Kratzen is an Austrian card game for three to six players that is played for small stakes usually using a 33-card William Tell pack. It is a member of the Rams group of card games characterised by allowing players to drop out of the current game if they think they will be unable to win any tricks or a minimum number of tricks. The game is related to the Swiss Jass form, Chratze and has been described as "fun" to play.

== Cards ==
Kratzen uses a William Tell pack (German-suited) from which all the Sixes have been removed apart from the or Weli, which has a special role as the permanent, 2nd highest trump. The suits are: Acorns (Eichel), Leaves (Laub), Hearts (Herz) and Bells (Schellen).

The ranking of the cards is: Sow (Sau or Ace) > King (König) > Ober > Unter > Ten > Nine > Eight > Seven. In the trump suit, the Weli is just below the Trump Sow.

== Playing ==
The following rules are taken from kartenspiele.net, the source recommended by Geiser.

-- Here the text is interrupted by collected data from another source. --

-- ==== Sys2Proof/Certificates/Slice0/Obligations.lean ====
section
/-! DEFINITION. The statements for the provers: what the rules of spec/ say that the machine and its instructions do. -/

section

open Sys2Proof Sys2Proof.Machine

/-! Scalar instructions (spec/07_isa_scalar.md). -/

/-- R151 to R154: an integer operation on two sources reads them by its size code, computes exactly and writes the result
modulo 2^w, sign- or zero-extended as the code says. Nothing else of the machine changes but the program counter and
the marks of the destination. x0 reads as 0 and discards the result (R131).

R152, R155: NEG, MOV and the bit counts; SEL, which chooses by the whole of xd.

R155: what the bit counts and BREV compute, bit by bit: CLZ and CTZ give w for 0, and otherwise the place of the
highest and of the lowest one bit; BREV puts bit j at place w-1-j. -/
def Obligations.ScalarIntegersCompute : Prop :=
  (∀ (z : Size) (d : RegNo) (a b : Src) (s : State), s.Issues [a.x, b.x, .xd d] →
     let w := z.w.bits
     let x := readAs z.signed w (s.me.xr a.r).toNat
     let y := readAs z.signed w (s.me.xr b.r).toNat
     let ux := (x % (2 ^ w : Nat)).toNat
     let uy := (y % (2 ^ w : Nat)).toNat
     let c := (s.me.xr b.r).toNat
     let lo : Int := if z.signed then -(2 ^ (w - 1) : Nat) else 0
     let hi : Int := if z.signed then (2 ^ (w - 1) : Nat) - 1 else (2 ^ w : Nat) - 1
     let writes := fun (i : Instr) (v : Int) => exec i s = .next (s.after (s.me.setX d (extendTo z.signed w v)) 4)
     let tells := fun (i : Instr) (p : Bool) => exec i s = .next (s.after (s.me.setX d (if p then 1 else 0)) 4)
     writes (.add z d a b) (x + y) ∧ writes (.sub z d a b) (x - y) ∧ writes (.mul z d a b) (x * y) ∧
     writes (.adds z d a b) (max lo (min hi (x + y))) ∧ writes (.mulh z d a b) (x * y / (2 ^ w : Nat)) ∧
     writes (.div z d a b) (if y = 0 then -1 else x.tdiv y) ∧ writes (.rem z d a b) (if y = 0 then x else x.tmod y) ∧
     writes (.and z d a b) (ux &&& uy : Nat) ∧ writes (.andn z d a b) (ux &&& (2 ^ w - 1 - uy) : Nat) ∧
     writes (.or z d a b) (ux ||| uy : Nat) ∧ writes (.xor z d a b) (ux ^^^ uy : Nat) ∧
     writes (.min z d a b) (min x y) ∧ writes (.max z d a b) (max x y) ∧
     writes (.shl z d a b) (if w ≤ c then 0 else x * (2 ^ c : Nat)) ∧
     writes (.shr z d a b) (if w ≤ c then (if x < 0 then -1 else 0) else x / (2 ^ c : Nat)) ∧
     writes (.rot z d a b) (ux * 2 ^ (c % w) % 2 ^ w + ux / 2 ^ (w - c % w) : Nat) ∧
     tells (.cmpEq z d a b) (x == y) ∧ tells (.cmpNe z d a b) (x != y) ∧ tells (.cmpLt z d a b) (decide (x < y)) ∧
     tells (.cmpLe z d a b) (decide (x ≤ y)) ∧ tells (.cmpGt z d a b) (decide (y < x)) ∧
     tells (.cmpGe z d a b) (decide (y ≤ x))) ∧
  ((∀ (z : Size) (d : RegNo) (a : Src) (s : State), s.Issues [a.x, .xd d] →
     let w := z.w.bits
     let x := readAs z.signed w (s.me.xr a.r).toNat
     let u := (s.me.xr a.r).toNat % 2 ^ w
     let writes := fun (i : Instr) (v : Int) => exec i s = .next (s.after (s.me.setX d (extendTo z.signed w v)) 4)
     let counts := fun (i : Instr) (n : Nat) => exec i s = .next (s.after (s.me.setX d (BitVec.ofNat 64 n)) 4)
     writes (.neg z d a) (-x) ∧ writes (.mov z d a) x ∧ writes (.brev z d a) (reverseBits w u : Nat) ∧
     counts (.clz z d a) (leadingZeros w u) ∧ counts (.ctz z d a) (trailingZeros w u) ∧
     counts (.popc z d a) (countOnes w u)) ∧
   (∀ (z : Size) (d : RegNo) (a b : Src) (s : State), s.Issues [a.x, b.x, .xs d false, .xd d] →
     exec (.sel z d a b) s = .next (s.after (s.me.setX d (extendTo z.signed z.w.bits
       (readAs z.signed z.w.bits (if s.me.xr d ≠ 0 then s.me.xr a.r else s.me.xr b.r).toNat))) 4))) ∧
  (∀ (w v : Nat), v < 2 ^ w →
     (v = 0 → leadingZeros w v = w ∧ trailingZeros w v = w ∧ countOnes w v = 0) ∧
     (v ≠ 0 → leadingZeros w v = w - 1 - Nat.log2 v ∧ v.testBit (trailingZeros w v) = true ∧
       (∀ j, j < trailingZeros w v → v.testBit j = false)) ∧
     countOnes w v = ((List.range w).filter fun j => v.testBit j).length ∧
     (∀ j, j < w → (reverseBits w v).testBit j = v.testBit (w - 1 - j)) ∧ reverseBits w v < 2 ^ w)
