@[simp] theorem State.slice_setSlice (s : State) (k : Nat) (t : Slice) : (s.setSlice k t).slice k = t := get_put _ _ _ _
theorem State.slice_setSlice_ne (s : State) (j k : Nat) (t : Slice) (h : j ≠ k) : (s.setSlice k t).slice j = s.slice j :=
  get_put_ne _ _ _ _ _ h
@[simp] theorem State.strand_setSlice (s : State) (j k : Nat) (t : Slice) : (s.setSlice k t).strand j = s.strand j := rfl
@[simp] theorem State.core_setSlice (s : State) (j k : Nat) (t : Slice) : (s.setSlice k t).core j = s.core j := rfl
@[simp] theorem State.cluster_setSlice (s : State) (j k : Nat) (t : Slice) : (s.setSlice k t).cluster j = s.cluster j := rfl
@[simp] theorem State.die_setSlice (s : State) (j k : Nat) (t : Slice) : (s.setSlice k t).die j = s.die j := rfl
@[simp] theorem State.link_setSlice (s : State) (j k : Nat) (t : Slice) : (s.setSlice k t).link j = s.link j := rfl
@[simp] theorem State.fn_setSlice (s : State) (j k : Nat) (t : Slice) : (s.setSlice k t).fn j = s.fn j := rfl
@[simp] theorem State.part_setSlice (s : State) (j k : Nat) (t : Slice) : (s.setSlice k t).part j = s.part j := rfl
@[simp] theorem State.port_setSlice (s : State) (j k : Nat) (t : Slice) : (s.setSlice k t).port j = s.port j := rfl
@[simp] theorem State.hostLink_setSlice (s : State) (j k : Nat) (t : Slice) : (s.setSlice k t).hostLink j = s.hostLink j := rfl
@[simp] theorem State.slice_ran (s : State) (k : Nat) : s.ran.slice k = s.slice k := rfl
@[simp] theorem State.slice_waits (s : State) (k : Nat) : s.waits.slice k = s.slice k := rfl
@[simp] theorem State.slice_fresh (s : State) (k : Nat) : s.fresh.slice k = s.slice k := rfl

@[simp] theorem State.link_setLink (s : State) (k : Nat) (t : Link) : (s.setLink k t).link k = t := get_put _ _ _ _
theorem State.link_setLink_ne (s : State) (j k : Nat) (t : Link) (h : j ≠ k) : (s.setLink k t).link j = s.link j :=
  get_put_ne _ _ _ _ _ h
@[simp] theorem State.strand_setLink (s : State) (j k : Nat) (t : Link) : (s.setLink k t).strand j = s.strand j := rfl
@[simp] theorem State.core_setLink (s : State) (j k : Nat) (t : Link) : (s.setLink k t).core j = s.core j := rfl
@[simp] theorem State.cluster_setLink (s : State) (j k : Nat) (t : Link) : (s.setLink k t).cluster j = s.cluster j := rfl
@[simp] theorem State.die_setLink (s : State) (j k : Nat) (t : Link) : (s.setLink k t).die j = s.die j := rfl
@[simp] theorem State.slice_setLink (s : State) (j k : Nat) (t : Link) : (s.setLink k t).slice j = s.slice j := rfl
@[simp] theorem State.fn_setLink (s : State) (j k : Nat) (t : Link) : (s.setLink k t).fn j = s.fn j := rfl
@[simp] theorem State.part_setLink (s : State) (j k : Nat) (t : Link) : (s.setLink k t).part j = s.part j := rfl
@[simp] theorem State.port_setLink (s : State) (j k : Nat) (t : Link) : (s.setLink k t).port j = s.port j := rfl
@[simp] theorem State.hostLink_setLink (s : State) (j k : Nat) (t : Link) : (s.setLink k t).hostLink j = s.hostLink j := rfl
@[simp] theorem State.link_ran (s : State) (k : Nat) : s.ran.link k = s.link k := rfl
@[simp] theorem State.link_waits (s : State) (k : Nat) : s.waits.link k = s.link k := rfl
@[simp] theorem State.link_fresh (s : State) (k : Nat) : s.fresh.link k = s.link k := rfl

@[simp] theorem State.fn_setFn (s : State) (k : Nat) (t : Fn) : (s.setFn k t).fn k = t := get_put _ _ _ _
theorem State.fn_setFn_ne (s : State) (j k : Nat) (t : Fn) (h : j ≠ k) : (s.setFn k t).fn j = s.fn j :=
  get_put_ne _ _ _ _ _ h
@[simp] theorem State.strand_setFn (s : State) (j k : Nat) (t : Fn) : (s.setFn k t).strand j = s.strand j := rfl
@[simp] theorem State.core_setFn (s : State) (j k : Nat) (t : Fn) : (s.setFn k t).core j = s.core j := rfl
@[simp] theorem State.cluster_setFn (s : State) (j k : Nat) (t : Fn) : (s.setFn k t).cluster j = s.cluster j := rfl
@[simp] theorem State.die_setFn (s : State) (j k : Nat) (t : Fn) : (s.setFn k t).die j = s.die j := rfl
@[simp] theorem State.slice_setFn (s : State) (j k : Nat) (t : Fn) : (s.setFn k t).slice j = s.slice j := rfl
@[simp] theorem State.link_setFn (s : State) (j k : Nat) (t : Fn) : (s.setFn k t).link j = s.link j := rfl
@[simp] theorem State.part_setFn (s : State) (j k : Nat) (t : Fn) : (s.setFn k t).part j = s.part j := rfl
@[simp] theorem State.port_setFn (s : State) (j k : Nat) (t : Fn) : (s.setFn k t).port j = s.port j := rfl
@[simp] theorem State.hostLink_setFn (s : State) (j k : Nat) (t : Fn) : (s.setFn k t).hostLink j = s.hostLink j := rfl
@[simp] theorem State.fn_ran (s : State) (k : Nat) : s.ran.fn k = s.fn k := rfl
@[simp] theorem State.fn_waits (s : State) (k : Nat) : s.waits.fn k = s.fn k := rfl
@[simp] theorem State.fn_fresh (s : State) (k : Nat) : s.fresh.fn k = s.fn k := rfl

@[simp] theorem State.part_setPart (s : State) (k : Nat) (t : Part) : (s.setPart k t).part k = t := get_put _ _ _ _
theorem State.part_setPart_ne (s : State) (j k : Nat) (t : Part) (h : j ≠ k) : (s.setPart k t).part j = s.part j :=
  get_put_ne _ _ _ _ _ h
@[simp] theorem State.strand_setPart (s : State) (j k : Nat) (t : Part) : (s.setPart k t).strand j = s.strand j := rfl
@[simp] theorem State.core_setPart (s : State) (j k : Nat) (t : Part) : (s.setPart k t).core j = s.core j := rfl
@[simp] theorem State.cluster_setPart (s : State) (j k : Nat) (t : Part) : (s.setPart k t).cluster j = s.cluster j := rfl
@[simp] theorem State.die_setPart (s : State) (j k : Nat) (t : Part) : (s.setPart k t).die j = s.die j := rfl
@[simp] theorem State.slice_setPart (s : State) (j k : Nat) (t : Part) : (s.setPart k t).slice j = s.slice j := rfl
@[simp] theorem State.link_setPart (s : State) (j k : Nat) (t : Part) : (s.setPart k t).link j = s.link j := rfl
@[simp] theorem State.fn_setPart (s : State) (j k : Nat) (t : Part) : (s.setPart k t).fn j = s.fn j := rfl
@[simp] theorem State.port_setPart (s : State) (j k : Nat) (t : Part) : (s.setPart k t).port j = s.port j := rfl
@[simp] theorem State.hostLink_setPart (s : State) (j k : Nat) (t : Part) : (s.setPart k t).hostLink j = s.hostLink j := rfl
@[simp] theorem State.part_ran (s : State) (k : Nat) : s.ran.part k = s.part k := rfl
@[simp] theorem State.part_waits (s : State) (k : Nat) : s.waits.part k = s.part k := rfl
@[simp] theorem State.part_fresh (s : State) (k : Nat) : s.fresh.part k = s.part k := rfl

@[simp] theorem State.port_setPort (s : State) (k : Nat) (t : Port) : (s.setPort k t).port k = t := get_put _ _ _ _
theorem State.port_setPort_ne (s : State) (j k : Nat) (t : Port) (h : j ≠ k) : (s.setPort k t).port j = s.port j :=
  get_put_ne _ _ _ _ _ h
@[simp] theorem State.strand_setPort (s : State) (j k : Nat) (t : Port) : (s.setPort k t).strand j = s.strand j := rfl
@[simp] theorem State.core_setPort (s : State) (j k : Nat) (t : Port) : (s.setPort k t).core j = s.core j := rfl
@[simp] theorem State.cluster_setPort (s : State) (j k : Nat) (t : Port) : (s.setPort k t).cluster j = s.cluster j := rfl
@[simp] theorem State.die_setPort (s : State) (j k : Nat) (t : Port) : (s.setPort k t).die j = s.die j := rfl
@[simp] theorem State.slice_setPort (s : State) (j k : Nat) (t : Port) : (s.setPort k t).slice j = s.slice j := rfl
@[simp] theorem State.link_setPort (s : State) (j k : Nat) (t : Port) : (s.setPort k t).link j = s.link j := rfl
@[simp] theorem State.fn_setPort (s : State) (j k : Nat) (t : Port) : (s.setPort k t).fn j = s.fn j := rfl
@[simp] theorem State.part_setPort (s : State) (j k : Nat) (t : Port) : (s.setPort k t).part j = s.part j := rfl
@[simp] theorem State.hostLink_setPort (s : State) (j k : Nat) (t : Port) : (s.setPort k t).hostLink j = s.hostLink j := rfl
@[simp] theorem State.port_ran (s : State) (k : Nat) : s.ran.port k = s.port k := rfl
@[simp] theorem State.port_waits (s : State) (k : Nat) : s.waits.port k = s.port k := rfl
@[simp] theorem State.port_fresh (s : State) (k : Nat) : s.fresh.port k = s.port k := rfl

@[simp] theorem State.hostLink_setHostLink (s : State) (k : Nat) (t : HostLink) : (s.setHostLink k t).hostLink k = t := get_put _ _ _ _
theorem State.hostLink_setHostLink_ne (s : State) (j k : Nat) (t : HostLink) (h : j ≠ k) : (s.setHostLink k t).hostLink j = s.hostLink j :=
  get_put_ne _ _ _ _ _ h
@[simp] theorem State.strand_setHostLink (s : State) (j k : Nat) (t : HostLink) : (s.setHostLink k t).strand j = s.strand j := rfl
@[simp] theorem State.core_setHostLink (s : State) (j k : Nat) (t : HostLink) : (s.setHostLink k t).core j = s.core j := rfl
@[simp] theorem State.cluster_setHostLink (s : State) (j k : Nat) (t : HostLink) : (s.setHostLink k t).cluster j = s.cluster j := rfl
@[simp] theorem State.die_setHostLink (s : State) (j k : Nat) (t : HostLink) : (s.setHostLink k t).die j = s.die j := rfl
@[simp] theorem State.slice_setHostLink (s : State) (j k : Nat) (t : HostLink) : (s.setHostLink k t).slice j = s.slice j := rfl
@[simp] theorem State.link_setHostLink (s : State) (j k : Nat) (t : HostLink) : (s.setHostLink k t).link j = s.link j := rfl
@[simp] theorem State.fn_setHostLink (s : State) (j k : Nat) (t : HostLink) : (s.setHostLink k t).fn j = s.fn j := rfl
@[simp] theorem State.part_setHostLink (s : State) (j k : Nat) (t : HostLink) : (s.setHostLink k t).part j = s.part j := rfl
@[simp] theorem State.port_setHostLink (s : State) (j k : Nat) (t : HostLink) : (s.setHostLink k t).port j = s.port j := rfl
@[simp] theorem State.hostLink_ran (s : State) (k : Nat) : s.ran.hostLink k = s.hostLink k := rfl
@[simp] theorem State.hostLink_waits (s : State) (k : Nat) : s.waits.hostLink k = s.hostLink k := rfl
@[simp] theorem State.hostLink_fresh (s : State) (k : Nat) : s.fresh.hostLink k = s.hostLink k := rfl

@[simp] theorem State.me_setMe (s : State) (t : Strand) : (s.setMe t).me = t := get_put _ _ _ _
@[simp] theorem State.me_ran (s : State) : s.ran.me = s.me := rfl
@[simp] theorem State.me_waits (s : State) : s.waits.me = s.me := rfl
theorem State.strand_setMe_ne (s : State) (k : Nat) (t : Strand) (h : k ≠ s.here) : (s.setMe t).strand k = s.strand k :=
  get_put_ne _ _ _ _ _ h

/-! A strand that advances. -/

@[simp] theorem Strand.advance_active (t : Strand) (n : Nat) : (t.advance n).active = t.active := rfl
@[simp] theorem Strand.advance_pc (t : Strand) (n : Nat) : (t.advance n).pc = t.pc + BitVec.ofNat 64 n := rfl
@[simp] theorem Strand.advance_hdr (t : Strand) (n : Nat) : (t.advance n).hdr = t.hdr := rfl
@[simp] theorem Strand.advance_hword (t : Strand) (n : Nat) : (t.advance n).hword = t.hword := rfl
@[simp] theorem Strand.advance_way (t : Strand) (n : Nat) : (t.advance n).way = t.way := rfl
@[simp] theorem Strand.advance_x (t : Strand) (n : Nat) : (t.advance n).x = t.x := rfl
@[simp] theorem Strand.advance_v (t : Strand) (n : Nat) : (t.advance n).v = t.v := rfl
@[simp] theorem Strand.advance_m (t : Strand) (n : Nat) : (t.advance n).m = t.m := rfl
@[simp] theorem Strand.advance_n (t : Strand) (n : Nat) : (t.advance n).n = t.n := rfl
@[simp] theorem Strand.advance_emptyX (t : Strand) (n : Nat) : (t.advance n).emptyX = t.emptyX := rfl
@[simp] theorem Strand.advance_pendX (t : Strand) (n : Nat) : (t.advance n).pendX = t.pendX := rfl
@[simp] theorem Strand.advance_emptyV (t : Strand) (n : Nat) : (t.advance n).emptyV = t.emptyV := rfl
@[simp] theorem Strand.advance_pendV (t : Strand) (n : Nat) : (t.advance n).pendV = t.pendV := rfl
@[simp] theorem Strand.advance_wid (t : Strand) (n : Nat) : (t.advance n).wid = t.wid := rfl
@[simp] theorem Strand.advance_fflags (t : Strand) (n : Nat) : (t.advance n).fflags = t.fflags := rfl
@[simp] theorem Strand.advance_frm (t : Strand) (n : Nat) : (t.advance n).frm = t.frm := rfl
@[simp] theorem Strand.advance_enable (t : Strand) (n : Nat) : (t.advance n).enable = t.enable := rfl
@[simp] theorem Strand.advance_region (t : Strand) (n : Nat) : (t.advance n).region = t.region := rfl
@[simp] theorem Strand.advance_jl (t : Strand) (n : Nat) : (t.advance n).jl = t.jl := rfl
@[simp] theorem Strand.advance_tm (t : Strand) (n : Nat) : (t.advance n).tm = t.tm := rfl
@[simp] theorem Strand.advance_lp (t : Strand) (n : Nat) : (t.advance n).lp = t.lp := rfl
@[simp] theorem Strand.advance_cls (t : Strand) (n : Nat) : (t.advance n).cls = t.cls := rfl
@[simp] theorem Strand.advance_prio (t : Strand) (n : Nat) : (t.advance n).prio = t.prio := rfl
@[simp] theorem Strand.advance_type (t : Strand) (n : Nat) : (t.advance n).type = t.type := rfl
@[simp] theorem Strand.advance_ctx (t : Strand) (n : Nat) : (t.advance n).ctx = t.ctx := rfl
@[simp] theorem Strand.advance_launch (t : Strand) (n : Nat) : (t.advance n).launch = t.launch := rfl
@[simp] theorem Strand.advance_func (t : Strand) (n : Nat) : (t.advance n).func = t.func := rfl
@[simp] theorem Strand.advance_queue (t : Strand) (n : Nat) : (t.advance n).queue = t.queue := rfl
@[simp] theorem Strand.advance_edge (t : Strand) (n : Nat) : (t.advance n).edge = t.edge := rfl
@[simp] theorem Strand.advance_wait (t : Strand) (n : Nat) : (t.advance n).wait = t.wait := rfl
@[simp] theorem Strand.advance_trap (t : Strand) (n : Nat) : (t.advance n).trap = t.trap := rfl
@[simp] theorem Strand.advance_walk (t : Strand) (n : Nat) : (t.advance n).walk = none := rfl
@[simp] theorem Strand.advance_bound (t : Strand) (n : Nat) : (t.advance n).bound = t.bound := rfl
@[simp] theorem Strand.advance_caller (t : Strand) (n : Nat) : (t.advance n).caller = t.caller := rfl
@[simp] theorem Strand.advance_p0 (t : Strand) (n : Nat) : (t.advance n).p0 = t.p0 := rfl
@[simp] theorem Strand.advance_reload (t : Strand) (n : Nat) : (t.advance n).reload = t.reload := rfl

The game is in two phases. In the first phase, players may not drop out and they contribute an ante to the pot. In the second phase, the aim is to win the contents of the pot, but players may drop out for an individual hand if they think they are unlikely to take the minimum number of tricks.

=== First phase – Muss ===
The first deal is a 'force' or Muss i.e. everyone has to participate; there is no option to 'drop out'. Each player pays an ante into the pot; the dealer pays double. The dealer shuffles and offer the pack to the right to be cut. The cutter cuts and shows the bottom card of the top packet. If it is the Weli, a Sow or a Seven, the cutter looks at the bottom card of the lower packet. Play now proceeds as follows, depending on the cards revealed:

- No Sow, Weli or Seven. Dealer deals as normal (see below).
- Seven. Dealer passes cards to the right. This is a Hupf i.e. 'hop'. The new dealer antes to the pot and reshuffles the pack.
- Single Sow. Hop to left. Forehand pays an ante and reshuffles as the new dealer.
- Two Sows. Dealer passes cards via forehand to the next player (i.e. two places to the left) who becomes the new dealer. This is a Sprung i.e. 'jump'. Both forehand and the new dealer pay an ante and the new dealer reshuffles.
- Sow and Seven. The cards are passed, first in one direction, then the other. Forehand and the next player pay an ante. The role of dealer does not change and the deal proceeds as normal.
- Weli. Dealer deals as normal. Everyone pays an ante.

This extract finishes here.